USA otworzą nową bazę wojskową. Celem pilnowanie rozejmu z Izraelem
Stany Zjednoczone planują otwarcie bazy wojskowej w stolicy Syrii Damaszku - poinformował Reuters powołując się na źródła bliskie sprawie. W przyszłym tygodniu ustanowienie nowej bazy będzie jednym z tematów podczas rozmów w Białym Domu między prezydentem USA Donaldem Trumpem i prezydentem Syrii Ahmedem al-Shareem.

W skrócie
- Stany Zjednoczone planują otwarcie nowej bazy wojskowej w Damaszku, której głównym celem ma być pilnowanie przestrzegania rozejmu między Izraelem a Syrią.
- Baza powstanie na jednym z lotnisk w stolicy Syrii, a amerykańskie samoloty już testowały pas startowy.
- Obecność nowej bazy wpisuje się w szerszą strategię USA na Bliskim Wschodzie, gdzie żołnierze już monitorują sytuację w Libanie, Izraelu i północno-wschodniej Syrii.
- Więcej ważnych informacji znajdziesz na stronie głównej Interii
Nowa amerykańska baza wojskowa ma m.in. pilnować przestrzegania paktu o nieagresji, zawartego między Izraelem a Syrią. Doniesienia o planach utworzenia bazy potwierdziło w rozmowie z Reutersem sześć niezależnych źródeł, w tym dwóch zachodnich urzędników i jeden urzędnikach w syryjskiej armii.
- Administracja USA nieustannie rozważa konieczne podejście do Syrii, tak by efektywnie walczyć z ISIS. Nie komentujemy lokalizacji, ani potencjalnych lokalizacji miejsc, w których operują siły zbrojne - przekazał amerykański urzędnik. Zaapelował również o nieujawnianie lokalizacji nowej bazy mającej powstać w Syrii.
Wiadomo jednak, że baza ma powstać na terenie jednego z lotnisk.
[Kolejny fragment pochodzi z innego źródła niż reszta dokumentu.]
-- ==== Sys2Proof/Machine/Mem.lean ====
section
/-! DEFINITION. Forming, checking and placing an access (R148 to R151, R174, R201, R231, R444): capability, window,
alignment, range lock, watch, translation (R337 to R344), target. -/

namespace Sys2Proof.Machine

/-- How an access uses its page (R342). -/
inductive Use
  | load | store | atomic | fetch
  deriving DecidableEq, Repr

def Use.writes : Use → Bool
  | .store | .atomic => true
  | _ => false
def Use.reads : Use → Bool
  | .load | .atomic => true
  | _ => false

/-- The access kinds of FB_ENTRY.acc: read, write, fetch, supervisor level (R351). -/
def Use.acc (u : Use) (sup : Bool) : BitVec 4 :=
  BitVec.ofNat 4 (bit u.reads 0 + bit u.writes 1 + bit (u = .fetch) 2 + bit sup 3)

/-- The outcome of a translation (R342, R356). -/
inductive Found
  | leaf (level : Nat) (e : W64)
  | fault (kind level : Nat)
  | bus
  | ue
  deriving DecidableEq, Repr

/-- An 8-byte read of a walk or of the address-space table (R339, R342, R356). -/
def State.tableRead (s : State) (a : Nat) : Except Found W64 :=
  if !s.backed a 8 then .error .bus
  else if (s.firstBad a 8).isSome then .error .ue
  else .ok (BitVec.ofNat 64 (s.readNat a 8))

/-- Root table of an ASID (R339). -/
def State.rootOf (s : State) (asid : W16) : Except Found Nat := do
  let lsize := min 12 (s.astab.extractLsb' 0 4).toNat
  if 2 ^ (lsize + 4) ≤ asid.toNat then throw .bus
  let e ← s.tableRead ((s.astab.extractLsb' 12 34).toNat * 2 ^ 12 + 8 * asid.toNat)
  if e.getLsbD 0 = false || e.extractLsb' 1 15 ≠ 0 || e.extractLsb' 46 18 ≠ 0 then throw .bus
  pure ((e.extractLsb' 16 30).toNat * 2 ^ 16)

/-- Index of a level and size of the page of a leaf there, in address bits (R340). -/
def tableIndex (level : Nat) (va : Nat) : Nat :=
  match level with
  | 1 => bits va 51 39 | 2 => bits va 38 30 | 3 => bits va 29 21 | _ => bits va 20 16
def pageBits (level : Nat) : Nat :=
  match level with
  | 2 => 30 | 3 => 21 | _ => 16

/-- A table entry that is neither well-formed pointer nor leaf at its level (R341, R342). -/
def malformed (e : W64) (level : Nat) : Bool :=
  if e.getLsbD 1 then
    level = 1 || e.getLsbD 6 || e.getLsbD 15 || e.extractLsb' 46 18 ≠ 0 || 79 < (e.extractLsb' 8 7).toNat
      || (e.extractLsb' 0 46).toNat % 2 ^ pageBits level / 2 ^ 16 ≠ 0
  else
    level = 4 || e.extractLsb' 2 6 ≠ 0 || e.extractLsb' 46 18 ≠ 0 || (level ≠ 3 && e.extractLsb' 8 4 ≠ 0)

/-- The walk from a table down (R342). -/
def State.walkFrom (s : State) (va : Nat) : Nat → Nat → Nat → Found
  | 0, level, _ => .fault 2 level
  | fuel + 1, level, t =>
    match s.tableRead (t + 8 * tableIndex level va) with
    | .error f => f
    | .ok e =>
      if e.getLsbD 0 = false then .fault 0 level
      else if malformed e level then .fault 2 level
      else if e.getLsbD 1 then .leaf level e
      else s.walkFrom va fuel (level + 1) ((e.extractLsb' 8 38).toNat * 2 ^ 8)

/-- Where a translation is looked for: TLB of a core (true: instruction), cluster L2 TLB, die translation cache. -/
structure Path where
  core : Option (Nat × Bool)
  cl : Option Nat
  die : Nat
  deriving DecidableEq, Repr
Amerykańskie samoloty miały już testować tamtejszy pas startowy, żeby upewnić się, że nadaje się on do wykorzystania przez wojsko.
Temat utworzenia bazy ma zostać poruszony w poniedziałek podczas oficjalnej wizyty syryjskiego prezydenta w Białym Domu.
Amerykańskie bazy na Bliskim Wschodzie. Są już w kilku krajach regionu
Nowa amerykańska baza w Syrii będzie kolejną na Bliskim Wschodzie, której celem ma być pilnowanie, by w regionie nie wybuchały ponownie zakończone niedawno konflikty. Amerykańscy żołnierze zostali wysłani już do Libanu, gdzie pilnują utrzymania zawieszenia broni między Izraelem a Hezbollahem oraz do Izraela, gdzie monitorują respektowanie pokoju między Izraelem a Hamasem.
Siły amerykańskie stacjonują już również w północno-wschodniej Syrii, gdzie od dekady wspierają kurdyjskie siły w walce z Państwem Islamskim. W kwietniu Pentagon ogłosił, że liczba obecnych tam żołnierzy zostanie zmniejszona o połowę i będzie wynosić tysiąc osób.